-- ==== Sys2Proof/Machine/Beads.lean ====
section
/-! DEFINITION. Bead headers (R194, R195), the answers of the rod unit and of a router (R205), send
handles (R207), and the credit cache (R200, R223). -/

namespace Sys2Proof.Machine

/-! ## The header -/

/-- The fields of a bead header (R195). -/
structure Bead where
  dstPkg : Nat := 0
  dstDie : Nat := 0
  dstRod : Nat := 0
  world : Bool := false
  srcPkg : Nat := 0
  srcDie : Nat := 0
  srcRod : Nat := 0
  job : Nat := 0
  kind : Nat := 0
  csub : Nat := 0
  status : Nat := 0
  epoch : Nat := 0
  seq : Nat := 0
  handle : Nat := 0
  tag : Nat := 0
  version : Nat := 0
  length : Nat := 1
  credit : Nat := 0
  deriving DecidableEq, Repr

/-- Bits [hi:lo] of a header. -/
def hf (h : BitVec 256) (hi lo : Nat) : Nat := bitsOf h.toNat hi lo

/-- The fields that a header spells (R195). -/
def beadOf (h : BitVec 256) : Bead :=
  { dstPkg := hf h 11 0, dstDie := hf h 18 12, dstRod := hf h 30 19, world := bitOf h.toNat 31,
    srcPkg := hf h 43 32, srcDie := hf h 50 44, srcRod := hf h 62 51, job := hf h 67 64,
    kind := hf h 71 68, csub := hf h 75 72, status := hf h 83 76, epoch := hf h 99 84,
    seq := hf h 115 100, handle := hf h 125 116, tag := hf h 159 128, version := hf h 167 160,
    length := hf h 191 168, credit := hf h 215 192 }

/-- Bytes 0 to 27 of a header as a number. -/
def beadLow (b : Bead) : Nat :=
  b.dstPkg % 2 ^ 12 + (b.dstDie % 2 ^ 7) <<< 12 + (b.dstRod % 2 ^ 12) <<< 19 + bit b.world <<< 31 +
  (b.srcPkg % 2 ^ 12) <<< 32 + (b.srcDie % 2 ^ 7) <<< 44 + (b.srcRod % 2 ^ 12) <<< 51 +
  (b.job % 16) <<< 64 + (b.kind % 16) <<< 68 + (b.csub % 16) <<< 72 + (b.status % 256) <<< 76 +
  (b.epoch % 2 ^ 16) <<< 84 + (b.seq % 2 ^ 16) <<< 100 + (b.handle % 2 ^ 10) <<< 116 +
  (b.tag % 2 ^ 32) <<< 128 + (b.version % 256) <<< 160 + (b.length % 2 ^ 24) <<< 168 +
  (b.credit % 2 ^ 24) <<< 192

/-- The header of a bead, `HCHK` included (R195). -/
def packBead (b : Bead) : BitVec 256 :=
  let low := beadLow b
  BitVec.ofNat 256 (low + (crc16 (leBytes 28 low)).toNat <<< 224)

/-- `HCHK` is right (R195). -/
def hdrOk (h : BitVec 256) : Bool := decide (crc16 (leBytes 28 h.toNat) = h.extractLsb' 224 16)

/-- A reserved bit of a header is set. -/
def hdrReserved (h : BitVec 256) : Bool :=
  bitOf h.toNat 63 || decide (hf h 127 126 ≠ 0) || decide (hf h 223 216 ≠ 0) ||
    decide (hf h 255 240 ≠ 0)

/-- A die number that R8 reserves. -/
def dieReserved (n : Nat) : Bool := decide (64 ≤ n) && decide (n ≤ 126)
· · ·
[PROBLEM DESCRIPTION]
Return all lines from the data above with "status" in them.

[YOUR SOLUTION]
  status : Nat := 0
    kind := hf h 71 68, csub := hf h 75 72, status := hf h 83 76, epoch := hf h 99 84,
  (b.job % 16) <<< 64 + (b.kind % 16) <<< 68 + (b.csub % 16) <<< 72 + (b.status % 256) <<< 76 +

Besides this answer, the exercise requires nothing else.